In order to assess the accuracy of each coloc analysis, we needed to assess whether the comparison corresponded to a case of shared or distinct causal variants. For each signal passed to coloc, we identified the variant with the highest posterior probability of causality, v1 and v2 for traits 1 and 2 respectively (it is possible that v1 = v2). We then labelled the variant vi (i = 1, 2) according to the rules:
A r2(vi, A) > 0.5 ∧ r2(vi, A) > r2(vi, B)
B r2(vi, B) > 0.5 ∧ r2(vi, B) > r2(vi, A)
- otherwise
If either of the variants was labelled “-” then the comparison was labelled “unknown”. Otherwise it was labelled by the concatenation of the two labels. We compared the average posterior probability profiles between methods, stratified according to this labelling scheme.
Results in this manuscript were generated using R version 4.0.4 with packages susieR version 0.11.42 and coloc version 5.1.0.
Results
Summary results of the coloc simulation study are given in S1 Table, and presented graphically in Fig 1 and S1 Fig. When when both traits really did contain only a single causal variant, we found that single coloc generally performed best (top two rows of Fig 1). SuSiE-based analysis appeared to lose a little power (lower bar heights indicating fewer comparisons performed) but was equally accurate amongst comparisons performed. The situations when coloc-SuSiE did not perform any comparisons corresponded to cases where SuSiE did not identify any credible sets for one or both traits, which were likely to be examples with higher minimum p values (Fig 2). A hybrid approach, running coloc-SuSiE if possible, and coloc-single if not outperformed any other strategy. When either one or both traits had two causal variants (bottom two rows of Fig 1), SuSiE outperformed all other methods in terms of accurately calling “AB” comparisons distinct (H3) rather than shared (H4) and performed as many or more comparisons than the other coloc methods. Hybrid SuSiE-single-coloc was very similar to SuSiE-coloc, or marginally better. In the two causal variant cases, single coloc tended to equivocate between H3 and H4 when testing AB-like signals in the presence of a shared causal variant (ie where the peak signals in each trait related to distinct causal variants) which should be inferred H3. This relates to a known feature of coloc, which may detect the colocalising signal even when additional non-colocalising signals are present [1].

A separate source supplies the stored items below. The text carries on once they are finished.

-- ==== Sys2Proof/WellFormed.lean ====
section
/-!
DEFINITION. The operand values the encoding gives a meaning: reserved bits zero, operands within their widths
(20_memory.md R65, 30_encoding.md R85, R87, R86, 43_engine.md R170). The machine does not rely on it: an ill-formed
instruction has its fault.
-/

namespace Sys2Proof

/-- Bits 31:8 of a written data word are 0 (R65). -/
def upperClear (data : Word) : Bool := data.extractLsb' 8 24 == 0#24

/-- The command words R83 names (R87, second class). -/
def admittedWord (w : Byte) : Bool :=
  w == 0x01#8 || w == 0x03#8 || w == 0x04#8 || w == 0x05#8 || w == 0x07#8 || w == 0x09#8 || w == 0x0B#8

/-- HS = 0 and TPR from 1 to 127 (R85). -/
def legalTpr (v : Byte) : Bool := !v.getLsbD 7 && v != 0#8

/-- An address and register-select pair within 7 and 8 bits (R86). -/
def deviceOperandsOk (dev reg : Nat) : Bool := dev ≤ 0x7F && reg ≤ 0xFF

/-- An instruction whose operands are all legal for a machine with the given MAX_BURST. -/
def Instr.wellFormed (maxBurst : Nat) : Instr → Bool
  | .rdMsa => true
  | .rdMcs => true
  | .rdMdr => true
  | .rdMtpr => true
  | .wrMsa d => upperClear d
  | .wrMcs d => upperClear d && admittedWord (d.setWidth 8)
  | .wrMdr d => upperClear d
  | .wrMtpr d => upperClear d && legalTpr (d.setWidth 8)
  | .cmdRun => true
  | .cmdStartRun => true
  | .cmdStop => true
  | .cmdStopRun => true
  | .cmdStartStopRun => true
  | .cmdRunAck => true
  | .cmdStartRunAck => true
  | .init sysclk target => 1 ≤ sysclk && 1 ≤ target
  | .writeOne dev reg val => deviceOperandsOk dev reg && val ≤ 0xFF
  | .readOne dev reg => deviceOperandsOk dev reg
  | .writeBurst dev reg n wbuf =>
    deviceOperandsOk dev reg && n ≤ maxBurst && wbuf.length == n && wbuf.all (· ≤ 0xFF)
  | .readBurst dev reg n => deviceOperandsOk dev reg && n ≤ maxBurst

end Sys2Proof
end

This feature also presents problems for the conditioning approach cond_it, as demonstrated by the high average posterior probability for H4 in the “AB” comparisons, one of which is examined in detail in Fig 3. In this example, trait 1 has one causal variant, A, whilst trait 2 has two, A and B, with B having slightly greater significance. In the first round of analysis by the conditioning method, the original sets of summary statistics are passed to coloc. Because A is the stronger effect for trait 1, the test is labelled “AB”, but gives a high posterior to H4 because there is one shared causal variant (A). Then the stronger effect, B, is conditioned out, and the analysis rerun with trait 1, and trait 2 conditioned on B. This test again gives a high posterior for H4. This situation is confusing, because the same signal in trait 1 appears to colocalise with different signals in trait 2. SuSiE models both signals simultaneously, so we can attempt to colocalise trait 1 with each signal independently, finding high H3 for one and high H4 for the other. If we were confident we could infer both the exact number of independent signals and their identity correctly by conditioning, we could attempt to emulate this in the conditioning, using the “all but one” rather than “iterative” mode. This does result in better average performance than the iterative mode (Fig 1). However it is often outperformed by SuSiE. S2 Fig shows an example where the stepwise approach cond_abo is less able to correctly identify the separate signals. The A signal is not well identified, and therefore not be adequately conditioned out, which may results in two apparently different comparisons with trait 1 which both produce a high H4. In this example too, SuSiE more correctly produces two comparisons, one with high H3 and one with high H4.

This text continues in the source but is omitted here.